Aspen four-lane effort denied |

Aspen four-lane effort denied

ASPEN ” A Pitkin County judge has denied four-­lane advocate Jeffrey Evans’ two city ballot initiatives calling for permanent solutions at the Entrance to Aspen.

Pitkin County District Judge Gail Nichols ruled this week that Evans’ peti­tions are administrative actions, not leg­islative.

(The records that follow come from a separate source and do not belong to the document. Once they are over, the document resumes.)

-- ==== Sys2Proof/Laws/Ops.lean ====
section
/-!
SUPPORT. What the shared operations of an instruction do: how an effect runs, the checks that pass, the operands that are read, and the
results that are given.
-/

set_option Elab.async false

namespace Sys2Proof.Machine

section
variable {α β : Type} (s : State)

/-- How an effect runs, step by step. -/
theorem Ex.bind_apply (x : Ex α) (f : α → Ex β) : (x >>= f) s = match x s with
    | .ok a t => f a t
    | .error e t => .error e t := by
  simp only [bind, EStateM.bind]
  split <;> simp_all
@[simp] theorem Ex.map_apply (f : α → β) (x : Ex α) : (f <$> x) s = match x s with
    | .ok a t => .ok (f a) t
    | .error e t => .error e t := by
  simp only [Functor.map, EStateM.map]
  split <;> simp_all
/-- A choice between effects is a choice between their outcomes. -/
@[simp] theorem Ex.ite_apply (c : Prop) [Decidable c] (x y : Ex α) : (if c then x else y) s = if c then x s else y s := by
  split <;> rfl
theorem Ex.bind_ok (x : Ex α) (f : α → Ex β) (a : α) (t : State) (h : x s = .ok a t) : (x >>= f) s = f a t := by
  simp [Ex.bind_apply, h]
theorem Ex.bind_error (x : Ex α) (f : α → Ex β) (e : Stop) (t : State) (h : x s = .error e t) : (x >>= f) s = .error e t := by
  simp [Ex.bind_apply, h]
@[simp] theorem Ex.pure_apply (a : α) : (pure a : Ex α) s = .ok a s := rfl
@[simp] theorem Ex.get_apply : (get : Ex State) s = .ok s s := rfl
@[simp] theorem Ex.set_apply (t : State) : (set t : Ex PUnit) s = .ok ⟨⟩ t := rfl
@[simp] theorem Ex.modify_apply (f : State → State) : (modify f : Ex PUnit) s = .ok ⟨⟩ (f s) := rfl
@[simp] theorem Ex.throw_apply (e : Stop) : (throw e : Ex α) s = .error e s := rfl
@[simp] theorem Ex.me_apply : me s = .ok s.here s := rfl
@[simp] theorem Ex.modMe_apply (f : Ctx → Ctx) : modMe f s = .ok ⟨⟩ (s.modCtx s.cur f) := rfl
@[simp] theorem Ex.stop_apply : (stop : Ex α) s = .error .done s := rfl
@[simp] theorem Ex.wr_apply (r : GReg) (v : Word) : wr r v s = .ok ⟨⟩ (s.wrote r v) := rfl
@[simp] theorem Ex.wrV_apply (r : VReg) (d : BitVec 512) (t : Tag) : wrV r d t s = .ok ⟨⟩ (s.setV s.cur r.toNat d t) := rfl
@[simp] theorem Ex.advance_apply : advance s = .ok ⟨⟩ s.done := rfl
@[simp] theorem Ex.goTo_apply (t : Word) : goTo t s = .ok ⟨⟩ (s.modCtx s.cur fun c => c.goOn t) := rfl
@[simp] theorem Ex.pop_apply (ops : List Opnd) : pop ops s = .ok ⟨⟩ (s.popAll ops) := rfl
@[simp] theorem Ex.produce_apply (d : Dest) (h : Option Req) (acq : Bool) :
    produce d h acq s = .ok s.nextId (s.began d h acq) := rfl
@[simp] theorem Ex.arriveLater_apply (pid : Nat) (v : Arrival) :
    arriveLater pid v s = .ok ⟨⟩ (s.post [.producerArrive s.cur pid v]) := rfl

/-- A trap ends the instruction with the trap taken (R216, R217). -/
@[simp] theorem Ex.trap_apply (c : Cause) (v i : Word) :
    (trap c v i : Ex α) s = .error .done (s.takeTrap s.cur s.here.pc c v i false) := rfl
/-- A wait ends the instruction with the context BLOCKED (R188). -/
@[simp] theorem Ex.blockOn_apply (w : Wait) : (blockOn w : Ex α) s = .error .done (s.modCtx s.cur fun c => c.block w s.dtc) := rfl

end

/-- An effect that runs to its end gives a next state; so does one that ends early; only a device register refuses. -/
theorem runEx_ok (m : Ex Unit) (s t : State) (h : m s = .ok () t) : runEx m s = .next t := by simp [runEx, h]
theorem runEx_done (m : Ex Unit) (s t : State) (h : m s = .error .done t) : runEx m s = .next t := by simp [runEx, h]
theorem runEx_outcome (m : Ex Unit) (s : State) : (∃ t, runEx m s = .next t) ∨ ∃ pa, runEx m s = .refused (.deviceRegister pa) := by
  unfold runEx
  split
  · exact .inl ⟨_, rfl⟩
  · exact .inl ⟨_, rfl⟩
  · exact .inr ⟨_, rfl⟩

section
variable (s : State)

theorem needGroup_ok (g : Group) (h : s.mayUse g = true) : needGroup g s = .ok () s := by
  simp only [State.mayUse, Bool.or_eq_true] at h
  simp [needGroup, Ex.bind_apply, h]
theorem needGroup_undef (g : Group) (h : s.mayUse g = false) :
    needGroup g s = .error .done (s.takeTrap s.cur s.here.pc .undef (s.here.head.setWidth 64) 0 false) := by
  simp only [State.mayUse, Bool.or_eq_false_iff] at h
  simp [needGroup, undef, Ex.bind_apply, h]

theorem vecChecks_ok (g : Group) (h : s.mayVec g = true) : vecChecks g s = .ok () s := by
  simp only [State.mayVec, Bool.and_eq_true] at h
  have h2 : isChannel (coreOf s.cur) = false := by simpa using h.2
  simp [vecChecks, Ex.bind_apply, needGroup_ok s g h.1.1, needVector, h.1.2, h2]

theorem checkSource_ok (r : Nat) (m : Bool) (h : s.srcReady r = true) : checkSource r m s = .ok () s := by
  simp only [State.srcReady, Bool.and_eq_true, Option.isNone_iff_eq_none, beq_iff_eq] at h
  simp [checkSource, Ex.bind_apply, h.1.1, h.1.2, h.2]

theorem checkDest_ok (r : Nat) (h : s.dstReady r = true) : checkDest r s = .ok () s := by
  unfold State.dstReady at h
  simp only [checkDest, Ex.bind_apply, Ex.get_apply, Ex.me_apply]
  by_cases h0 : r = 0
  · simp [h0]
  · simp only [h0, if_false]
    cases hb : s.here.bound r with
    | none => simp [h0, hb] at h; simp [h]
    | some b => simp [h0, hb] at h; simp [h.1, Nat.not_le.2 h.2]

/-- The reading checks pass when every operand can be read or written, and change nothing (R267 step 4). -/
theorem checkOpnds_ok (ops : List Opnd) (h : s.readable ops = true) : checkOpnds ops s = .ok () s := by
  induction ops with
  | nil => rfl
  | cons o r ih =>
    simp only [State.readable, List.all_cons, Bool.and_eq_true] at h
    cases o with
    | src k m => simp [checkOpnds, Ex.bind_apply, checkSource_ok s k m h.1, ih h.2]
    | dst k => simp [checkOpnds, Ex.bind_apply, checkDest_ok s k h.1, ih h.2]

/-- A source's value: the register's, or the word at the head of its queue (R191, R196). -/
def Opnd.valueIn (s : State) : Opnd → Word
  | .src r _ => if r < 64 then s.gValue r else 0
  | .dst _ => 0

theorem peekAll_ok (ops : List Opnd) (h : s.readable ops = true) : peekAll ops s = .ok (ops.map (Opnd.valueIn s)) s := by
  simp only [peekAll, Ex.bind_apply, checkOpnds_ok s ops h, Ex.get_apply, Ex.pure_apply]
  congr 1

@[simp] theorem src_valueIn (x : Src) : (src x).valueIn s = s.gValue x.reg.toNat := by
  have : x.reg.toNat < 64 := x.reg.isLt
  simp [src, Opnd.valueIn, this]
@[simp] theorem src0_valueIn (r : GReg) : (src0 r).valueIn s = s.gValue r.toNat := by
  have : r.toNat < 64 := r.isLt
  simp [src0, Opnd.valueIn, this]

theorem pk1_ok (b : Opnd) (ds : List Opnd) (h : s.readable (b :: ds) = true) : pk1 b ds s = .ok (b.valueIn s) s := by
  simp [pk1, Ex.bind_apply, peekAll_ok s _ h, Opnd.valueIn]
theorem pk2_ok (b c : Opnd) (ds : List Opnd) (h : s.readable (b :: c :: ds) = true) :
    pk2 b c ds s = .ok (b.valueIn s, c.valueIn s) s := by
  simp [pk2, Ex.bind_apply, peekAll_ok s _ h, Opnd.valueIn]
theorem pk3_ok (b c d : Opnd) (ds : List Opnd) (h : s.readable (b :: c :: d :: ds) = true) :
    pk3 b c d ds s = .ok (b.valueIn s, c.valueIn s, d.valueIn s) s := by
  simp [pk3, Ex.bind_apply, peekAll_ok s _ h, Opnd.valueIn]
theorem rd1_ok (b : Opnd) (ds : List Opnd) (h : s.readable (b :: ds) = true) :
    rd1 b ds s = .ok (b.valueIn s) (s.popAll (b :: ds)) := by
  simp [rd1, Ex.bind_apply, pk1_ok s b ds h]
theorem rd2_ok (b c : Opnd) (ds : List Opnd) (h : s.readable (b :: c :: ds) = true) :
    rd2 b c ds s = .ok (b.valueIn s, c.valueIn s) (s.popAll (b :: c :: ds)) := by
  simp [rd2, Ex.bind_apply, pk2_ok s b c ds h]
theorem rd3_ok (b c d : Opnd) (ds : List Opnd) (h : s.readable (b :: c :: d :: ds) = true) :
    rd3 b c d ds s = .ok (b.valueIn s, c.valueIn s, d.valueIn s) (s.popAll (b :: c :: d :: ds)) := by
  simp [rd3, Ex.bind_apply, pk3_ok s b c d ds h]

/-- An operation on two registers whose checks pass (R275). -/
theorem op2_ok (d : GReg) (b c : Src) (f : Word → Word → Word) (hg : s.mayUse .base = true)
    (h : s.readable [src b, src c, dst d] = true) :
    op2 d b c f s = .ok () (s.givesG [src b, src c, dst d] d (f (s.gValue b.reg.toNat) (s.gValue c.reg.toNat))) := by
  simp [op2, Ex.bind_apply, needGroup_ok s _ hg, rd2_ok s _ _ _ h, State.givesG]
/-- An operation on one register whose checks pass (R278, R280, R281). -/
theorem op1_ok (d : GReg) (b : Src) (f : Word → Word) (hg : s.mayUse .base = true) (h : s.readable [src b, dst d] = true) :
    op1 d b f s = .ok () (s.givesG [src b, dst d] d (f (s.gValue b.reg.toNat))) := by
  simp [op1, Ex.bind_apply, needGroup_ok s _ hg, rd1_ok s _ _ h, State.givesG]
theorem opConst_ok (d : GReg) (v : Word) (hg : s.mayUse .base = true) (h : s.dstReady d.toNat = true) :
    opConst d v s = .ok () ((s.wrote d v).done) := by
  simp [opConst, Ex.bind_apply, needGroup_ok s _ hg, checkDest_ok s _ h]
/-- A long-latency operation whose checks pass (R269). -/
theorem long2_ok (d : GReg) (b c : Src) (f : Word → Word → Word) (hg : s.mayUse .base = true)
    (h : s.readable [src b, src c, dst d] = true) :
    long2 d b c f s = .ok () (s.givesLater [src b, src c, dst d] (.g d.toNat)
      (.word (f (s.gValue b.reg.toNat) (s.gValue c.reg.toNat)))) := by
  simp [long2, Ex.bind_apply, needGroup_ok s _ hg, rd2_ok s _ _ _ h, State.givesLater]
theorem long1_ok (d : GReg) (b : Src) (f : Word → Word) (hg : s.mayUse .base = true) (h : s.readable [src b, dst d] = true) :
    long1 d b f s = .ok () (s.givesLater [src b, dst d] (.g d.toNat) (.word (f (s.gValue b.reg.toNat)))) := by
  simp [long1, Ex.bind_apply, needGroup_ok s _ hg, rd1_ok s _ _ h, State.givesLater]

end

end Sys2Proof.Machine
end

An administrative action is a mat­ter for government staff; a legislative action is a matter for a legislative body, such as a city council.

Residents can introduce ballot ques­tions over a legislative issue, but not over an administrative matter, and that was the substance of the dispute.

Judge Nichols upheld an October 2007 ruling by Karen Goldman, a Lakewood-­based administrative hearing officer who deemed the two ballot measures adminis­trative.

Nichols’ ruling also was in line with Les Holst, Clifford Weiss and Terry Paulson, who protested the ballot questions, claim­ing that the proposals were administrative actions and not appropriate for a resident­spawned vote. Evans and Curtis Vagneur in August of 2007 proposed two ballot questions ask­ing voters to decide on two four-lane solu­tions to the traffic on Highway 82 as it enters Aspen, which would involve using the Marolt Open Space.

“Petitioners cannot force, or require, the city to convey an interest in open space property to CDOT on conditions ” peti­tioners can only obtain voter approval for such a conveyance,” according to Nichols’ ruling. “… conveyance of property is an administrative function and [the city char­ter] does not give voters the authority to direct or require City Council to con­vey property; it only gives the voters the right to approve such a con­veyance … Even if the court ignores the conveyance language, the peti­tions do not simply propose a change of use for the open space ” they require a specific, detailed design for a highway.”

Evans said he is relieved of Nichols’ ruling and is ready to take the issue to the next level.

“We’re relieved to finally be out of the district court since it’s not very likely that a district court would over rule a local government,” he said. ” Now we’ll put together an appeal and go the appellate court where we should have been at from the begin­ning.”

City Attorney John Worcester said he’s pleased with Nichols’ decision, especially since she took great effort in examining a complex case as a rel­atively new judge ” she was sworn in this past summer.

“It’s the first decision we’ve got from a new judge and it was quite clear she was thorough and was con­scientious,” he said.

Nichols also noted that she recog­nizes the frustration of the petition­ers, since there have been more than two dozen votes on the Entrance of Aspen issue.

Evans said if the Entrance to Aspen is ever going to get resolved, it must take leadership.

“If the residents of Aspen are tired of this then they should just elect three people on the City Council who will put these initiatives on the ball­ot,” he said.